How far below? The next rung down on the valuation ladder is the regulated asset base, as used by regulators when they calculate returns on capital, but Labour appears not to fancy that formula either.
Instead, it is pushing “shareholder equity”, otherwise known as retained earnings, where the numbers can be substantially smaller. Even then, it would seek to make deductions for “asset stripping” and “state subsidies” since privatisation.
Crunch a few numbers to get a feel for how severe the haircuts for shareholders could be. National Grid’s electricity transmission business – the pylons and wires part – showed regulated assets of £13bn in its last set of accounts. Remove the 65% portion that is funded with debt and assume about £4.5bn is funded with equity. The stock market might currently put a 30% valuation premium on top, giving a total of £6bn.
Then look at the retained earnings in the division’s accounts, the focus of Labour’s attention – £3.5bn. After the assorted deductions, the nationalisation price for the electricity transmission network might be £3bn, or half the current implied market price.
Moody’s, the credit rating agency, ran a similar exercise for the English water companies and produced an even lower ratio – about a third. One can quibble over details in these calculations but the gist seems clear: the discounts could be enormous.
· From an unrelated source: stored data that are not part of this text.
-- ==== Sys2Proof/Machine/Dispatch.lean ====
section
/-! DEFINITION. The meaning of every command: one direct call for each constructor of Instr. -/

namespace Sys2Proof.Machine

def exec (i : Instr) (s : State) : Host.Outcome State Fault Refusal :=
  match i with
  | .voltageSample volts amps => Sys2Proof.Machine.execVoltageSample volts amps s
  | .inletRestored volts amps => Sys2Proof.Machine.execInletRestored volts amps s
  | .strike volts amps => Sys2Proof.Machine.execStrike volts amps s
  | .strikeAgeOut => Sys2Proof.Machine.execStrikeAgeOut s
  | .strikeHoldoffExpiry => Sys2Proof.Machine.execStrikeHoldoffExpiry s
  | .temperatureReading t => Sys2Proof.Machine.execTemperatureReading t s
  | .poolRecompute => Sys2Proof.Machine.execPoolRecompute s
  | .trimAudit => Sys2Proof.Machine.execTrimAudit s
  | .rideThroughExpiry => Sys2Proof.Machine.execRideThroughExpiry s
  | .drainLimitExpiry => Sys2Proof.Machine.execDrainLimitExpiry s
  | .settleExpiry => Sys2Proof.Machine.execSettleExpiry s
  | .roundBegin => Sys2Proof.Machine.execRoundBegin s
  | .loopTransactionBegin => Sys2Proof.Machine.execLoopTransactionBegin s
  | .placementAppended => Sys2Proof.Machine.execPlacementAppended s
  | .responseWaitExpiry => Sys2Proof.Machine.execResponseWaitExpiry s
  | .linkLost => Sys2Proof.Machine.execLinkLost s
  | .status resp key => Sys2Proof.Machine.execStatus resp key s
  | .grant resp => Sys2Proof.Machine.execGrant resp s
  | .tag resp => Sys2Proof.Machine.execTag resp s
  | .lock resp => Sys2Proof.Machine.execLock resp s
  | .lamp resp => Sys2Proof.Machine.execLamp resp s
  | .shed => Sys2Proof.Machine.execShed s
  | .identify resp => Sys2Proof.Machine.execIdentify resp s
  | .assign resp => Sys2Proof.Machine.execAssign resp s
  | .pass resp => Sys2Proof.Machine.execPass resp s
  | .nodereset resp => Sys2Proof.Machine.execNodereset resp s
  | .scanPassStart => Sys2Proof.Machine.execScanPassStart s
  | .scanStatusPlace => Sys2Proof.Machine.execScanStatusPlace s
  | .rebuildPowerOffEnd => Sys2Proof.Machine.execRebuildPowerOffEnd s
  | .rebuildBootEnd => Sys2Proof.Machine.execRebuildBootEnd s
  | .autoRebuildCheck => Sys2Proof.Machine.execAutoRebuildCheck s
  | .travelWaitExpiry slot => Sys2Proof.Machine.execTravelWaitExpiry slot s
  | .busyRetryExpiry slot => Sys2Proof.Machine.execBusyRetryExpiry slot s
  | .cooldownExpiry slot => Sys2Proof.Machine.execCooldownExpiry slot s
  | .seatSettleExpiry bay => Sys2Proof.Machine.execSeatSettleExpiry bay s
  | .tagRetryDelayExpiry bay => Sys2Proof.Machine.execTagRetryDelayExpiry bay s
  | .refusedDisplayEnd bay => Sys2Proof.Machine.execRefusedDisplayEnd bay s
  | .releaseWindowExpiry bay => Sys2Proof.Machine.execReleaseWindowExpiry bay s
  | .overdrawFault resp key => Sys2Proof.Machine.execOverdrawFault resp key s
  | .linkTimerExpiry session => Sys2Proof.Machine.execLinkTimerExpiry session s
  | .idleTimerExpiry session => Sys2Proof.Machine.execIdleTimerExpiry session s
  | .drainSettleExpiry session => Sys2Proof.Machine.execDrainSettleExpiry session s
  | .frameArrival byte gap => Sys2Proof.Machine.execFrameArrival byte gap s
  | .replySent t => Sys2Proof.Machine.execReplySent t s
  | .hostSilenceExpiry => Sys2Proof.Machine.execHostSilenceExpiry s
  | .holdupSense charge => Sys2Proof.Machine.execHoldupSense charge s
  | .secondsTick => Sys2Proof.Machine.execSecondsTick s
  | .powerOn kept t => Sys2Proof.Machine.execPowerOn kept t s
  | .resetPinAssert => Sys2Proof.Machine.execResetPinAssert s
  | .resetPinRelease t => Sys2Proof.Machine.execResetPinRelease t s
  | .unknownKind => Sys2Proof.Machine.execUnknownKind s
  | .identifyRequest => Sys2Proof.Machine.execIdentifyRequest s
  | .cartStatus key => Sys2Proof.Machine.execCartStatus key s
  | .bayStatus => Sys2Proof.Machine.execBayStatus s
  | .baySummary => Sys2Proof.Machine.execBaySummary s
  | .poolStatus => Sys2Proof.Machine.execPoolStatus s
  | .setSetting => Sys2Proof.Machine.execSetSetting s
  | .getSetting => Sys2Proof.Machine.execGetSetting s
  | .saveSettings write => Sys2Proof.Machine.execSaveSettings write s
  | .setQuiet => Sys2Proof.Machine.execSetQuiet s
  | .rosterPut => Sys2Proof.Machine.execRosterPut s
  | .rosterDrop => Sys2Proof.Machine.execRosterDrop s
  | .rosterGet => Sys2Proof.Machine.execRosterGet s
  | .rosterList => Sys2Proof.Machine.execRosterList s
  | .releaseBay => Sys2Proof.Machine.execReleaseBay s
  | .releaseAsset => Sys2Proof.Machine.execReleaseAsset s
  | .releaseBest => Sys2Proof.Machine.execReleaseBest s
  | .cancelRelease => Sys2Proof.Machine.execCancelRelease s
  | .admitBay => Sys2Proof.Machine.execAdmitBay s
  | .prepareReadySet => Sys2Proof.Machine.execPrepareReadySet s
  | .clearReadySet => Sys2Proof.Machine.execClearReadySet s
  | .readySetStatus => Sys2Proof.Machine.execReadySetStatus s
  | .openSession => Sys2Proof.Machine.execOpenSession s
  | .linkUp => Sys2Proof.Machine.execLinkUp s
  | .progress => Sys2Proof.Machine.execProgress s
  | .finishSession => Sys2Proof.Machine.execFinishSession s
  | .abortSession => Sys2Proof.Machine.execAbortSession s
  | .sessionStatus => Sys2Proof.Machine.execSessionStatus s
  | .setBayCharge => Sys2Proof.Machine.execSetBayCharge s
  | .clearFault => Sys2Proof.Machine.execClearFault s
  | .rebuildLoop => Sys2Proof.Machine.execRebuildLoop s
  | .restart => Sys2Proof.Machine.execRestart s
  | .fetchNotices => Sys2Proof.Machine.execFetchNotices s
  | .setNoticeLevel => Sys2Proof.Machine.execSetNoticeLevel s
  | .byteReceived byte gap => Sys2Proof.Machine.execByteReceived byte gap s
  | .lineError => Sys2Proof.Machine.execLineError s
  | .clearLineChange level begun => Sys2Proof.Machine.execClearLineChange level begun s
  | .responseNotValid resp => Sys2Proof.Machine.execResponseNotValid resp s

end Sys2Proof.Machine
end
Naturally, the companies regard the entire nationalisation ambition is wrong-headed from start to finish. We’ll leave that debate for another day since a new government plainly has the right to implement a manifesto proposal. But the level of compensation for investors is the important bit. Boards, pension funds and investors will fight for a fair price and, arguably, would be asleep at the wheel if they did not.
You can see defences being erected already. Thames Water issued its most recent bonds with a “nationalisation event” clause that requires immediate repayment if public ownership were to happen. Or try the advice offered by Peter Atherton, independent energy analyst at Cornwall Insight, in a blog a year ago. He suggested companies, while not trying to thwart nationalisation, could seek a fair price via measures such as moving corporate domicile, re-issuing debt under US jurisdiction or placing corporate funds overseas.
Few companies want to seen to be reaching for their lawyers at this point but any cut-price plan is bound to be tested in the courts. The stakes are higher than they were in 1997 when Gordon Brown applied a windfall tax to the privatised utilities.
It won’t stop there. UK pension funds would be shouting about a smash-and-grab raid on ordinary savers and workers with save-as-your-earn share schemes. Foreign sovereign wealth funds, who have piled into UK utilities, will be threatening an investment strike in the UK. Is Labour prepared for the onslaught?
The energy paper itself, Bringing Energy Home, offered a reasonably coherent sketch of how the gas and electricity networks would be reorganised under a national energy agency. And the document, thanks to a superb 2017 report by Citizens Advice, was strong on how the energy network companies ran rings around the regulator for eight years and made outsized profits.
But one always comes back to price. “Existing shareholders will be compensated with bonds,” said the document, repeating Labour’s vague formulation. Yes, but you’re still dancing around the key issue.
“There may be disagreement about what market value is, but you’ll struggle to find any case of an OECD government deliberately setting out to pay less than market value,” says Dan Neidle, partner at Clifford Chance. He’s a corporate lawyer, so he would say that. But it’s a fair point.
Morrisons’ heroes? Not quite
Here’s a rare event – a FTSE 100 chief executive handing back a part of his bonus because the performance of the company wasn’t good enough. Yet cheering David Potts at Morrisons, and finance director Trevor Strain, is the wrong reaction.
First, why was the remuneration committee awarding bonuses if even the two men running the shop think the company could have done better?
Second, Potts’ returned bonus portion relates to “personal objectives” such as increasing direct sourcing of “eggs, nuts, bananas, pittas and crumpets”. A bonus for buying crumpets? Isn’t that the day-job at a supermarket chain?
Even after the deductions, Potts got £4.6m and Strain £3.2m. No prizes for heroism are required.